In the 70s there was Mal Duncan, a member of the Teen Titans, who adapted the costume of the man believed dead in Teen Titans # 44 of November 1976 and declared himself the “new Guardian”, as well as a second superhero of the name (both met in Superman Family '1991–1993 from September 1978 – February 1979, a story in which Duncan freed Harper from the clutches of the Evil Factory, a criminal gang and counterpart to Cadmus). Grant Morrison created a new Guardian in the series Seven Soldiers in 2005, the Manhattan Guardian (Jake Jordan), which is based on the original version of the character.

Rose and Thorn

Thorn is a Metropolis crime fighter who suffers from multiple personality disorder. Behind her is Rhosyn "Rose" Forrest , the daughter of Phil Forrest, a member of the Metropolis police who was murdered by a gang called The Hundred . Thorn's hunt for the hundred to avenge her dead father is usually the central theme of their adventures. The character made his debut in Superman's Girl Friend Lois Lane # 105, November 1970 (Writer: Robert Kanigher , Artist: Ross Andru). The name Rose and Thorn is a descriptive name that alludes to the paradox that two opposing things (English rose = "rose", and thorn = "thorn") are closely connected - just like the two personalities of Forrest as that delicate and gentle, almost fragile-looking rose on the one hand and as the ultra-brutal, no-scruple vigilante Thorn, who is the complete opposite of rose, on the other.

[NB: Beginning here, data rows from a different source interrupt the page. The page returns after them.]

-- ==== Sys2Proof/Machine/Flags.lean ====
section
/-! DEFINITION. Integer and fixed-point arithmetic with its flags (R59-R73), and the flag words. -/

namespace Sys2Proof.Machine

/-- The bits [hi:lo] of a word as a number. -/
def bits {w : Nat} (x : BitVec w) (hi lo : Nat) : Nat := (x.toNat >>> lo) % 2 ^ (hi - lo + 1)

/-- Bit i of a word. -/
def bit {w : Nat} (x : BitVec w) (i : Nat) : Bool := x.getLsbD i

/-- A flag as a number. -/
def b2n (b : Bool) : Nat := if b then 1 else 0

/-- Sign extension of a word to a double (00_scope, sext). -/
def sext40 {w : Nat} (x : BitVec w) : Dbl := x.signExtend 40

/-- The double of a low and a high word (R9). -/
def dbl (lo hi : Word) : Dbl := hi ++ lo

/-- The low word of a double. -/
def loW (x : Dbl) : Word := x.extractLsb' 0 20

/-- The high word of a double. -/
def hiW (x : Dbl) : Word := x.extractLsb' 20 20

/-- A 40-bit register with its low word replaced. -/
def putLo (x : Dbl) (v : Word) : Dbl := dbl v (hiW x)

/-- A 40-bit register with its high word replaced. -/
def putHi (x : Dbl) (v : Word) : Dbl := dbl (loW x) v

/-- The exact shift of R113 and R143 by a possibly negative amount is split by the caller; this is rounding of R64 to
fewer fraction bits. -/
def rnd (x : Int) (s : Nat) (mode : BitVec 2) : Int :=
  if s = 0 then x
  else
    let q := x / (2 : Int) ^ s
    let f := x % (2 : Int) ^ s
    let h := (2 : Int) ^ (s - 1)
    if mode = 0 then q
    else if mode = 1 then (if f ≥ h then q + 1 else q)
    else if mode = 2 then (if f > h ∨ (f = h ∧ q % 2 = 1) then q + 1 else q)
    else (if x < 0 ∧ f ≠ 0 then q + 1 else q)

/-- The signed range of n bits. -/
def fitsS (y : Int) (n : Nat) : Bool := decide (-((2 : Int) ^ (n - 1)) ≤ y ∧ y < (2 : Int) ^ (n - 1))

/-- The unsigned range of n bits. -/
def fitsU (y : Int) (n : Nat) : Bool := decide (0 ≤ y ∧ y < (2 : Int) ^ n)

/-- The low n bits of an integer read as a signed value. -/
def wrapS (y : Int) (n : Nat) : Int := (BitVec.ofInt n y).toInt

/-- The low n bits of an integer read as an unsigned value. -/
def wrapU (y : Int) (n : Nat) : Int := ((BitVec.ofInt n y).toNat : Int)

/-- Clamping to the signed n-bit range (00_scope, sat). -/
def satS (y : Int) (n : Nat) : Int :=
  if y < 0 then -((2 : Int) ^ (n - 1)) else (2 : Int) ^ (n - 1) - 1

/-- Narrowing to n signed bits (R65): the value and OV. -/
def narrow (x : Int) (s : Nat) (mode : BitVec 2) (sat : Bool) (n : Nat) : Int × Bool :=
  let y := rnd x s mode
  if fitsS y n then (y, false)
  else (if sat then satS y n else wrapS y n, true)

/-- Narrowing to n unsigned bits (R143): the value and OV. -/
def narrowU (x : Int) (s : Nat) (mode : BitVec 2) (sat : Bool) (n : Nat) : Int × Bool :=
  let y := rnd x s mode
  if fitsU y n then (y, false)
  else (if sat then (if y < 0 then 0 else (2 : Int) ^ n - 1) else wrapU y n, true)

/-- Negation by R71 at n bits. -/
def negate (x : Int) (sat : Bool) (n : Nat) : Int × Bool :=
  if x = -((2 : Int) ^ (n - 1)) then (if sat then (2 : Int) ^ (n - 1) - 1 else x, true) else (-x, false)

/-- Absolute value by R71 at n bits. -/
def absolute (x : Int) (sat : Bool) (n : Nat) : Int × Bool :=
  if x < 0 then negate x sat n else (x, false)

/-- Logical right shift (R72). -/
def shrL {n : Nat} (x : BitVec n) (c : Nat) : BitVec n := x >>> c

/-- Arithmetic right shift (R72). -/
def shrA {n : Nat} (x : BitVec n) (c : Nat) : BitVec n := x.sshiftRight c

/-- Logical left shift (R72). -/
def shlL {n : Nat} (x : BitVec n) (c : Nat) : BitVec n := x <<< c

/-- Saturating left shift (R72). A count of n or more sets OV for every x but 0, and its low bits are all 0. -/
def shlS (x : Int) (c : Nat) (sat : Bool) (n : Nat) : Int × Bool :=
  if c < n then narrow (x * (2 : Int) ^ c) 0 0 sat n
  else if x = 0 then (0, false)
  else (if sat then satS x n else 0, true)

/-- A division's quotient, remainder and flags (R73). The remainder has the sign of the dividend. -/
structure DivRes where
  q : Word
  r : Word
  ov : Bool
  dz : Bool

/-- Signed division of a by b, quotient of one word (R73). The remainder of a division by zero is the dividend's
low word. -/
def divS (a b : Int) (sat : Bool) : DivRes :=
  if b = 0 then
    { q := if a < 0 then 0x80000 else 0x7FFFF, r := BitVec.ofInt 20 a, ov := false, dz := true }
  else
    let q := narrow (Int.tdiv a b) 0 0 sat 20
    { q := BitVec.ofInt 20 q.1, r := BitVec.ofInt 20 (Int.tmod a b), ov := q.2, dz := false }

/-- Unsigned division of a by b, quotient of one word (R73, R143). -/
def divU (a b : Nat) (sat : Bool) : DivRes :=
  if b = 0 then { q := 0xFFFFF, r := BitVec.ofNat 20 a, ov := false, dz := true }
  else
    let q := narrowU ((a / b : Nat) : Int) 0 0 sat 20
    { q := BitVec.ofInt 20 q.1, r := BitVec.ofNat 20 (a % b), ov := q.2, dz := false }

/-- The saturation setting S of a SAT field beside VMODE (R65, R244): none where the field is excluded. -/
def satOf (f : BitVec 2) (vmode : Word) : Option Bool :=
  if f = 0 then some (bit vmode 6) else if f = 1 then some false else if f = 2 then some true else none

/-- The rounding mode of RDEF and RM beside VMODE (R65, R244). -/
def rmOf (rdef : Bool) (rm : BitVec 2) (vmode : Word) : BitVec 2 :=
  if rdef then vmode.extractLsb' 4 2 else rm

/-- Both sets of flags. -/
def Flags.or (a b : Flags) : Flags :=
  { ov := a.ov || b.ov, dz := a.dz || b.dz, nv := a.nv || b.nv, fdz := a.fdz || b.fdz,
    ofl := a.ofl || b.ofl, ufl := a.ufl || b.ufl, nx := a.nx || b.nx }

/-- VMODE with raised flags set (R66, R81). -/
def mergeV (v : Word) (f : Flags) : Word :=
  v ||| (if f.dz then 0x200 else 0) ||| (if f.ov then 0x100 else 0)

/-- FMODE with raised flags set (R82). -/
def mergeF (v : Word) (f : Flags) : Word :=
  v ||| (if f.nv then 0x40 else 0) ||| (if f.fdz then 0x20 else 0) ||| (if f.ofl then 0x10 else 0)
    ||| (if f.ufl then 0x8 else 0) ||| (if f.nx then 0x4 else 0)

/-- The flags that trap (R84), in the order of VFC.FLG: NV, DZ, OF, UF, NX (R165). -/
def trapFlags (f : Flags) (vmode fmode : Word) : Nat :=
  16 * b2n (f.nv && bit fmode 11) + 8 * b2n ((f.dz && bit vmode 7) || (f.fdz && bit fmode 10))
    + 4 * b2n (f.ofl && bit fmode 9) + 2 * b2n (f.ufl && bit fmode 8) + b2n (f.nx && bit fmode 7)

/-- The CST word (R213); RSV is bit 7. -/
def Cst.word (c : Cst) (rsv : Bool) : Word :=
  BitVec.ofNat 20 ((match c.pl with | .u => 0 | .s => 1 | .m => 3) * 1024 + b2n c.ie * 512 + b2n c.rpt * 256
    + b2n rsv * 128 + b2n c.n * 4 + b2n c.z * 2 + b2n c.c)

/-- The code of a level (R213). -/
def Priv.code (p : Priv) : Nat := match p with | .u => 0 | .s => 1 | .m => 3

/-- The level of a code; 10 names none. -/
def Priv.ofCode (n : Nat) : Option Priv :=
  if n = 0 then some .u else if n = 1 then some .s else if n = 3 then some .m else none

/-- A stored CST word's fields, at a given level. -/
def Cst.ofWord (x : Word) (pl : Priv) : Cst :=
  { pl := pl, ie := bit x 9, rpt := bit x 8, n := bit x 2, z := bit x 1, c := bit x 0 }

/-- N and Z of a result (R241). -/
def Cst.nz (c : Cst) (r : Word) : Cst := { c with n := bit r 19, z := r == 0 }

/-- N, Z and C of a sum of two words and a carry (R241, R232): the sum and the flags. -/
def addFlags (c : Cst) (x y : Word) (cin : Bool) : Word × Cst :=
  let t := x.toNat + y.toNat + b2n cin
  let r := BitVec.ofNat 20 t
  (r, { c with n := bit r 19, z := r == 0, c := decide (2 ^ 20 ≤ t) })

/-- As addFlags, with Z chained across words (R232). -/
def adcFlags (c : Cst) (x y : Word) : Word × Cst :=
  let r := addFlags c x y c.c
  (r.1, { r.2 with z := c.z && r.2.z })

end Sys2Proof.Machine
end

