/-! ## Monitor -/

/-- Monitor sessions: the exchange of R386, which role's key each life-cycle state accepts, three failed proofs locking
a channel for 1,048,576 pips, the end of a session, and what a request without a session, with a wrong MAC or with a
wrong SEQ is answered. The monitor's commands, once a request is taken: identity and status; words of a region read and
written through the debug master; run control; registers of a halted core by selector; a re-plan of the regions; resets,
device states, and the life-cycle commands, which start programming. -/
def Obligations.MonitorSessionsAndCommands : Prop :=
  (∀ (s : State) (r : MonReq) (role cmd : Byte) (qh ph sig : List Byte) (payload bytes : List Byte),
    let now := s.pip.now.toNat
    let m := s.mon r.ch
    let chan (t : State) : MonCh := t.mon r.ch
    let status (t : State) (c st : Byte) : Prop := ∃ x, (chan t).resp = some x ∧ x.cmd = c + 0x80 ∧ x.seq = r.seq ∧ x.payload.head? = some st
    let accepted := (role = 1 ∧ s.dev.lc = 2) ∨ (role = 2 ∧ (s.dev.lc = 1 ∨ s.dev.lc = 3))
    (∀ t, Taken s r 0x10 (role :: qh) t → role = 1 ∨ role = 2 → qh.length = 97 →
      ∃ u, exec (.authStart r role qh) s = .next u ∧ (chan u).key = none
        ∧ (if m.lockedAt = none ∧ accepted then
            let n := t.draws
            (chan u).exch = some (role, qh, n) ∧ u.draws = n + 1
              ∧ ∃ x, (chan u).resp = some x ∧ x.payload = 0 :: (Config.ephemeralPoint n ++ Config.random n 48)
           else (chan u).exch = none ∧ status u 0x10 4))
    ∧ (∀ t n, Taken s r 0x11 (ph ++ sig) t → ph.length = 97 → sig.length = 96 → m.exch = some (role, qh, n) →
        let h := Config.sha384 (Config.random n 48 ++ qh ++ Config.ephemeralPoint n ++ leBytes Config.uid.toNat 10 ++ [role])
        let fuse := if role = 1 then s.dev.okh else if s.dev.destroyed then BitVec.allOnes 384 else Config.vkd
        let ks := Config.hkdf384 (Config.random n 48) (Config.sharedSecret n qh) (leBytes Config.uid.toNat 10 ++ [role])
        let good := Config.sha384 ph = fuse ∧ Config.ecdsaVerify ph h sig = true
        ∃ u, exec (.authProve r ph sig) s = .next u ∧ (chan u).exch = none
          ∧ (if good then (chan u).key = some ks ∧ (chan u).next = r.seq + 1 ∧ (chan u).role = role ∧ status u 0x11 0
              ∧ (chan u).fails = 0
             else (chan u).key = (t.mon r.ch).key ∧ (chan u).fails = m.fails + 1 ∧ status u 0x11 4
              ∧ (m.fails = 2 → (chan u).lockedAt = some now)))
    ∧ (∀ t, Taken s r 0x12 [] t → ∃ u, exec (.authEnd r) s = .next u ∧ (chan u).key = none ∧ (chan u).exch = none ∧ status u 0x12 0)
    ∧ (m.key.isSome = true → exec (.sessionTimeout r.ch) s
        = .next (if m.last + 2 ^ 26 ≤ now then s.setMon r.ch { m with key := none } else s))
    ∧ (∀ k, m.lockedAt = some k → exec (.authLockoutEnd r.ch) s
        = .next (if k + 1048576 ≤ now then s.setMon r.ch { m with lockedAt := none, fails := 0 } else s))
    ∧ (frameOk bytes = false → exec (.monitorFrameDiscard r.ch bytes) s = .next (s.setMon r.ch { m with resp := none }))
    ∧ (∀ i, (i, cmd, payload) ∈ [(Instr.ident r, (0x01 : Byte), ([] : List Byte)), (.status r, 0x02, []), (.authEnd r, 0x12, []),
          (.replan r, 0x40, []), (.resetWarm r, 0x50, [1]), (.resetCold r, 0x50, [2]), (.powerStandby r, 0x51, [1]),
          (.powerActive r, 0x51, [2]), (.powerOff r, 0x51, [3])] → s.up = true → s.dev.stage = .firmware →
        (m.key = none ∨ r.flags.getLsbD 0 = false → OpenCommand s cmd = false →
          ∃ u, exec i s = .next u ∧ status u cmd 3 ∧ (chan u).key = m.key ∧ u.dev = s.dev ∧ u.pwr = s.pwr ∧ u.regions = s.regions)
        ∧ ∀ key, m.key = some key → r.flags.getLsbD 0 = true →
            (Config.hmac128 key (macInput r cmd payload) ≠ r.mac →
              ∃ u, exec i s = .next u ∧ status u cmd 6 ∧ (chan u).key = m.key ∧ (chan u).next = m.next ∧ u.dev = s.dev ∧ u.pwr = s.pwr)
            ∧ (Config.hmac128 key (macInput r cmd payload) = r.mac → r.seq ≠ m.next →
              ∃ u, exec i s = .next u ∧ status u cmd 5 ∧ (chan u).key = m.key ∧ (chan u).next = m.next ∧ u.dev = s.dev ∧ u.pwr = s.pwr)))
  ∧ (∀ (s : State) (r : MonReq) (a v : Dbl) (cnt : BitVec 16) (ws : List Word) (k : BitVec 8) (sel : Word) (key : List Byte) (target : Byte),
    let c (t : State) : Core := t.core k.toNat
    let set := sel.toNat / 2 ^ 7
    let j := sel.toNat % 2 ^ 7
    let legal := set < 8 ∧ j < [32, 8, 8, 32, 32, 128, 3, 1].getD set 0
    let asset := (set = 6 ∧ j = 2) ∨ (set = 4 ∧ 16 ≤ j)
    let halted (t : State) : Prop := (c t).rc = .halted ∨ (c t).rc = .haltedErr
    let answer (u : State) (x : List Byte) : Prop := ∃ y, (u.mon r.ch).resp = some y ∧ y.payload = x
    (∀ t, Taken s r 0x01 [] t → ∃ u, exec (.ident r) s = .next u ∧ u.dev = s.dev ∧ answer u (0 :: (leBytes Config.uid.toNat 10
        ++ (if s.dev.gx4816 then [0x16, 0x48] else [0x20, 0x48]) ++ [BitVec.ofNat 8 (s.dev.lc.toNat + if s.dev.owner then 8 else 0)]
        ++ leBytes s.dev.version.toNat 4)))
    ∧ (∀ t, Taken s r 0x02 [] t → ∃ u, exec (.status r) s = .next u ∧ u.dev = s.dev
        ∧ answer u (0 :: (wordBytes s.dev.bootWord ++ wordBytes s.pwrDev ++ wordBytes (if s.int.age then 1 else 0))))
    ∧ (∀ t, Taken s r 0x20 (leBytes a.toNat 5 ++ leBytes cnt.toNat 2) t → 1 ≤ cnt.toNat → cnt.toNat ≤ 512 → s.dbg.op = none →
        ws.length = cnt.toNat → (∀ i, i < cnt.toNat → (∃ n off, s.locOf (a.toNat + i) = .region n off)
          ∧ t.busGate .debug (a.toNat + i) = .go t ∧ s.peek (a.toNat + i) (s.locOf (a.toNat + i)) = .good (ws.getD i 0) 0) →
        ∃ u, exec (.mread r a cnt) s = .next u ∧ answer u (0 :: ws.flatMap wordBytes) ∧ u.mem = s.mem)
    ∧ (∀ t, Taken s r 0x21 (leBytes a.toNat 5 ++ leBytes cnt.toNat 2 ++ ws.flatMap wordBytes) t → 1 ≤ cnt.toNat → cnt.toNat ≤ 512 →
        s.dbg.op = none → ws.length = cnt.toNat → (∀ i, i < cnt.toNat → (∃ n off, s.locOf (a.toNat + i) = .region n off
          ∧ (s.rgn n).armed = false) ∧ t.busGate .debug (a.toNat + i) = .go t) →
        ∃ u, exec (.mwrite r a cnt ws) s = .next u ∧ answer u [0]
          ∧ (∀ i, i < cnt.toNat → u.peek (a.toNat + i) (u.locOf (a.toNat + i)) = .good (ws.getD i 0) 0)
          ∧ ∀ b, b < a.toNat ∨ a.toNat + cnt.toNat ≤ b → u.peek b (u.locOf b) = s.peek b (s.locOf b))
    ∧ (s.clusterOn k.toNat = true → (c s).rolling = false →
        (∀ t, Taken s r 0x30 [k] t → (c s).rc = .running → ∃ u, exec (.halt r k) s = .next u ∧ (c u).rc = .halting
          ∧ answer u (0 :: wordBytes (c u).rcStat))
        ∧ (∀ t, Taken s r 0x31 [k] t → halted s → ∃ u, exec (.step r k) s = .next u ∧ (c u).rc = .stepping
          ∧ answer u (0 :: wordBytes (c u).rcStat))
        ∧ (∀ t, Taken s r 0x32 [k] t → halted s → ∃ u, exec (.resume r k) s = .next u ∧ (c u).rc = .running
          ∧ (c u).wcnt.toNat = max (c s).wcnt.toNat 1024 ∧ answer u (0 :: wordBytes (c u).rcStat)))
    ∧ (∀ t, Taken s r 0x33 (k :: wordBytes sel) t → s.clusterOn k.toNat = true →
        (¬ legal → ∃ u, exec (.cread r k sel) s = .next u ∧ answer u [2])
        ∧ (legal → s.dev.lc = 2 → asset → ∃ u, exec (.cread r k sel) s = .next u ∧ answer u [4])
        ∧ (legal → s.dev.lc ≠ 2 → (c s).rolling = false → ¬ halted s → ∃ u, exec (.cread r k sel) s = .next u ∧ answer u [7])
        ∧ (legal → s.dev.lc ≠ 2 ∨ (¬ asset ∧ (c s).cst.pl ≠ .m) → (c s).rolling = false → halted s →
            ∃ u, exec (.cread r k sel) s = .next u
              ∧ answer u (0 :: leBytes (if set = 7 then (c s).pc else (c s).rcRead sel).toNat 5)))
    ∧ (∀ t, Taken s r 0x34 (k :: (wordBytes sel ++ leBytes v.toNat 5)) t → s.clusterOn k.toNat = true → legal →
        s.dev.lc ≠ 2 ∨ (¬ asset ∧ (c s).cst.pl ≠ .m) → (c s).rolling = false → halted s →
        (set ≠ 1 → set ≠ 3 → set ≠ 7 → 2 ^ 20 ≤ v.toNat → ∃ u, exec (.cwrite r k sel v) s = .next u ∧ answer u [2] ∧ c u = c s)
        ∧ (set = 1 ∨ set = 3 ∨ set = 7 ∨ v.toNat < 2 ^ 20 → ∃ u, exec (.cwrite r k sel v) s = .next u ∧ answer u [0]
            ∧ (set = 0 → (c u).wr (BitVec.ofNat 5 j) = (if j = 0 then 0 else v.extractLsb' 0 20))
            ∧ (set = 1 → (c u).ar (BitVec.ofNat 3 j) = v) ∧ (set = 2 → (c u).amr (BitVec.ofNat 3 j) = v.extractLsb' 0 20)
            ∧ (set = 3 → (c u).fr j = v) ∧ (set = 5 → SMap.get 0 (c u).t j = v.extractLsb' 0 20)
            ∧ (set = 6 → SMap.get 0 (c u).w (32 + j) = v.extractLsb' 0 20) ∧ (c u).pc = (if set = 7 then v else (c s).pc)))
    ∧ (∀ t, Taken s r 0x40 [] t → ∃ u, exec (.replan r) s = .next u ∧ answer u [0]
        ∧ ∀ n, s.regionOn n = true → (s.rgn n).vnow ≤ 100 → let v0 : Nat := (s.rgn n).vf.toNat / 2 ^ 5 % 2 ^ 8
            let x := s.rgn n
            let low := x.low = true ∧ x.moved ≠ 0x7F
            let fits (j : Nat) (w : Int) : Prop :=
              16 * ((x.delay : Int) * (40 - j) - 4 * 20000 + 4 * 40 * (40 - j)) ≤ (w - v0) * (Config.ageSens n).toNat * (40 - j)
            if (s.rgn n).vnow = v0 then (u.rgn n).vf.toNat % 2 ^ 5 ≤ 20 ∧ v0 - 4 ≤ (u.rgn n).vf.toNat / 2 ^ 5 ∧ (u.rgn n).vf.toNat / 2 ^ 5 ≤ 100
              ∧ (Config.ageSens n ≠ 0 → ∃ (j : Nat) (w : Int), j ≤ 20 ∧ fits j w ∧ ¬ fits j (w - 1) ∧ (j < 20 → w ≤ 100)
                  ∧ (∀ i, i < j → ¬ fits i 100) ∧ ((u.rgn n).vf.toNat / 2 ^ 5 : Int) = min (max (max w ((v0 : Int) - 4)) 0) 100
                  ∧ (u.rgn n).vf.toNat % 2 ^ 5 = min 20 (j + if low then 1 else 0)
                  ∧ (x.vf.toNat % 2 ^ 5 < j ∨ low → u.int.age = true))
            else u.rgn n = s.rgn n)
    ∧ (∀ t, Taken s r 0x50 [1] t → ∃ u, exec (.resetWarm r) s = .next u ∧ u.dev.rst = .internalWarm ∧ u.dev.src = 3 ∧ answer u [0]
        ∧ u.up = false ∧ (u.mon r.ch).key = none)
    ∧ (∀ t, Taken s r 0x50 [2] t → ∃ u, exec (.resetCold r) s = .next u ∧ u.dev.rst = .internalCold ∧ u.dev.src = 4 ∧ answer u [0]
        ∧ u.cores = [] ∧ u.regions = [] ∧ (u.mon r.ch).key = none)
    ∧ (∀ t, Taken s r 0x51 [1] t → ∃ u, exec (.powerStandby r) s = .next u ∧ answer u [0]
        ∧ u.pwr.dev = (if s.pwr.dev = .active then .entering else s.pwr.dev))
    ∧ (∀ t, Taken s r 0x51 [2] t → ∃ u, exec (.powerActive r) s = .next u ∧ answer u [0]
        ∧ u.pwr.dev = (if s.pwr.dev = .standby then .returning else s.pwr.dev))
    ∧ (∀ t, Taken s r 0x51 [3] t → ∃ u, exec (.powerOff r) s = .next u ∧ answer u [0] ∧ u.pwr.dev = .off ∧ u.pip = s.pip
        ∧ u.cores = [] ∧ u.regions = [] ∧ u.dev.thermtrip = s.dev.thermtrip)
    ∧ (∀ t, Taken s r 0x60 key t → s.dev.fuseOp = .none →
        (s.dev.lc = 1 → key.length = 97 → ∃ u x, exec (.enroll r key) s = .next u ∧ answer u [0]
          ∧ u.dev = { s.dev with fuseOp := .enroll (Config.sha384 key) x })
        ∧ (s.dev.lc ≠ 1 → ∃ u, exec (.enroll r key) s = .next u ∧ answer u [4] ∧ u.dev = s.dev))
    ∧ (∀ t, Taken s r 0x61 [target] t → s.dev.fuseOp = .none → ∃ u, exec (.lcset r target) s = .next u ∧
        (if s.dev.lc = 0 ∧ target = 1 then answer u [0] ∧ u.dev = { s.dev with fuseOp := .sealing }
         else if s.dev.lc = 2 ∧ target = 3 then answer u [0] ∧ u.dev = { s.dev with fuseOp := .toReturn }
         else if s.dev.lc ≠ 4 ∧ target = 4 then answer u [0] ∧ u.dev = { s.dev with fuseOp := .toVoid }
         else answer u [4] ∧ u.dev = s.dev)))
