theorem SysKept.setA {c e : Core} (h : SysKept c e) (n : BitVec 3) (v : Dbl) : SysKept c (e.setA n v) := by
  cases h; constructor <;> simp_all

theorem SysKept.setF {c e : Core} (h : SysKept c e) (n : Nat) (v : Dbl) : SysKept c (e.setF n v) := by
  cases h; constructor <;> simp_all

theorem Frame_retire (c : Core) (len : Nat) : Frame c (c.retire len) [] [] [] := by
  constructor
  all_goals try simp
  exact SysKept_retire c len

theorem Frame.setW {c e : Core} {ws : List (BitVec 5)} {as : List (BitVec 3)} {fs : List Nat} (h : Frame c e ws as fs)
    (hp : e.cst.pl = c.cst.pl) (n : BitVec 5) (v : Word) : Frame c (e.setW n v) (n :: ws) as fs := by
  obtain ⟨hw, ha, hf, hm, ht, hc, hs⟩ := h
  constructor
  · intro key hk
    rw [e.w_setW_other n v (by rw [hp]; exact hk n (by simp))]
    exact hw key (fun r hr => hk r (by simp [hr]))
  · simpa using ha
  · simpa using hf
  · simpa using hm
  · simpa using ht
  · simpa using hc
  · exact hs.setW n v

theorem Frame.setA {c e : Core} {ws : List (BitVec 5)} {as : List (BitVec 3)} {fs : List Nat} (h : Frame c e ws as fs)
    (n : BitVec 3) (v : Dbl) : Frame c (e.setA n v) ws (n :: as) fs := by
  obtain ⟨hw, ha, hf, hm, ht, hc, hs⟩ := h
  constructor
  · simpa using hw
  · intro j hj
    rw [e.a_setA_other n v (hj n (by simp))]
    exact ha j (fun r hr => hj r (by simp [hr]))
  · simpa using hf
  · simpa using hm
  · simpa using ht
  · simpa using hc
  · exact hs.setA n v

theorem Frame.setF {c e : Core} {ws : List (BitVec 5)} {as : List (BitVec 3)} {fs : List Nat} (h : Frame c e ws as fs)
    (n : Nat) (v : Dbl) : Frame c (e.setF n v) ws as (n :: fs) := by
  obtain ⟨hw, ha, hf, hm, ht, hc, hs⟩ := h
  constructor
  · simpa using hw
  · simpa using ha
  · intro j hj
    rw [e.f_setF_other n v (by simp at hj; exact hj.1)]
    exact hf j (by simp at hj; exact hj.2)
  · simpa using hm
  · simpa using ht
  · simpa using hc
  · exact hs.setF n v

end Sys2Proof.Safety

namespace Sys2Proof.Machine

open Sys2Proof.Safety

/-! ## Instructions -/

theorem State.instr_ready {s : State} {k : Nat} (h : Ready s k) (body : Core → Out) : s.instr k body = body (s.core k) := by
  obtain ⟨hw, hf, hr⟩ := h
  have hc : s.clusterOn k = true := by
    unfold State.atWork at hw
    simp at hw
    exact hw.1.1.1.1.1
  unfold State.instr
  simp [hc, hw, hf, hr]

/-- Where core k cannot run its next instruction, a command that is one does nothing. -/
theorem State.instr_held {s : State} {k : Nat} (hc : s.clusterOn k = true) (h : (s.atWork k && (s.core k).free) = false)
    (body : Core → Out) : s.instr k body = ok s := by
  unfold State.instr
  simp [hc, h]

/-- An instruction for a core that the device does not have. -/
theorem State.instr_noUnit {s : State} {k : Nat} (hc : s.clusterOn k = false) (body : Core → Out) : s.instr k body = noUnit := by
  unfold State.instr
  simp [hc]

end Sys2Proof.Machine
end

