-- ==== Sys2Proof/Laws/HeldMemory.lean ====
section
/-! SUPPORT. What the operations of Machine/Memory.lean leave as it is. -/

namespace Sys2Proof.Machine

variable {v : Fixed} {s : State}

theorem Held.loadOp (k : Nat) (e : MemEa) (legal : Bool) (fv : Bool) (sv : Bool) (n : Nat) (m : Nat) (slots : Core → List Slot) (h : Held v s) : OutHeld v (State.loadOp s k e legal fv sv n m slots) := by
  unfold State.loadOp
  repeat' first
    | with_reducible assumption
    | with_reducible apply Held.load
    | with_reducible apply Held.instr
    | with_reducible apply Held.illegal
    | with_reducible apply Held.fault
    | split
    | intro _

theorem Held.storeOp (k : Nat) (e : MemEa) (legal : Bool) (fv : Bool) (sv : Bool) (m : Nat) (ws : Core → List Word) (h : Held v s) : OutHeld v (State.storeOp s k e legal fv sv m ws) := by
  unfold State.storeOp
  repeat' first
    | with_reducible assumption
    | with_reducible apply Held.store
    | with_reducible apply Held.instr
    | with_reducible apply Held.illegal
    | with_reducible apply Held.fault
    | split
    | intro _

theorem Held.atomic (k : Nat) (d : BitVec 5) (a : Nat) (needs : List Need) (act : State → Word → State × Word) (hact : ∀ t w, Held v t → Held v (act t w).1) (h : Held v s) : OutHeld v (State.atomic s k d a needs act) := by
  unfold State.atomic
  repeat' first
    | with_reducible assumption
    | with_reducible apply out_ok
    | with_reducible apply Held.dataFault
    | with_reducible apply Held.instr
    | with_reducible apply Held.drainStores
    | with_reducible apply Held.captureLoads
    | with_reducible apply Held.readAll
    | with_reducible apply Held.done
    | with_reducible apply hact
    | with_reducible refine perf_hold_of (by with_reducible assumption) ?_
    | with_reducible refine perf_done_of (by with_reducible assumption) ?_
    | with_reducible refine rd_hold_of (by with_reducible assumption) ?_
    | with_reducible refine rd_got_of (by with_reducible assumption) ?_
    | dsimp only
    | split
    | intro _

end Sys2Proof.Machine
end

One can only speak of Rose as Thorn's secret identity to a limited extent, it is more correct to speak of two independent, separate personalities who share the same "host body" and use it to live their respective existences independently of one another: Whenever the one personality is active, the other is temporarily extinguished, i.e. H. Rose and Thorn do not have a dialogue in Rhosyn Forrest's head and coexist at the same time in parallel, but both control Forrest's body alternately, but completely and exclusively.

The stories about Thorn always followed a fixed pattern: Whenever Rose goes to bed to sleep, her second personality, Thorn, wakes up to haunt the streets of Metropolis as a vigilante and recreate the "hundred". When Thorn returns from her nightly forays and lies in Rose's bed, she in turn falls asleep and a few hours later Rose wakes up - without any memory of what happened the previous night - and continues her life where she did before hers had broken off the temporary transformation into Thorn as if nothing had happened.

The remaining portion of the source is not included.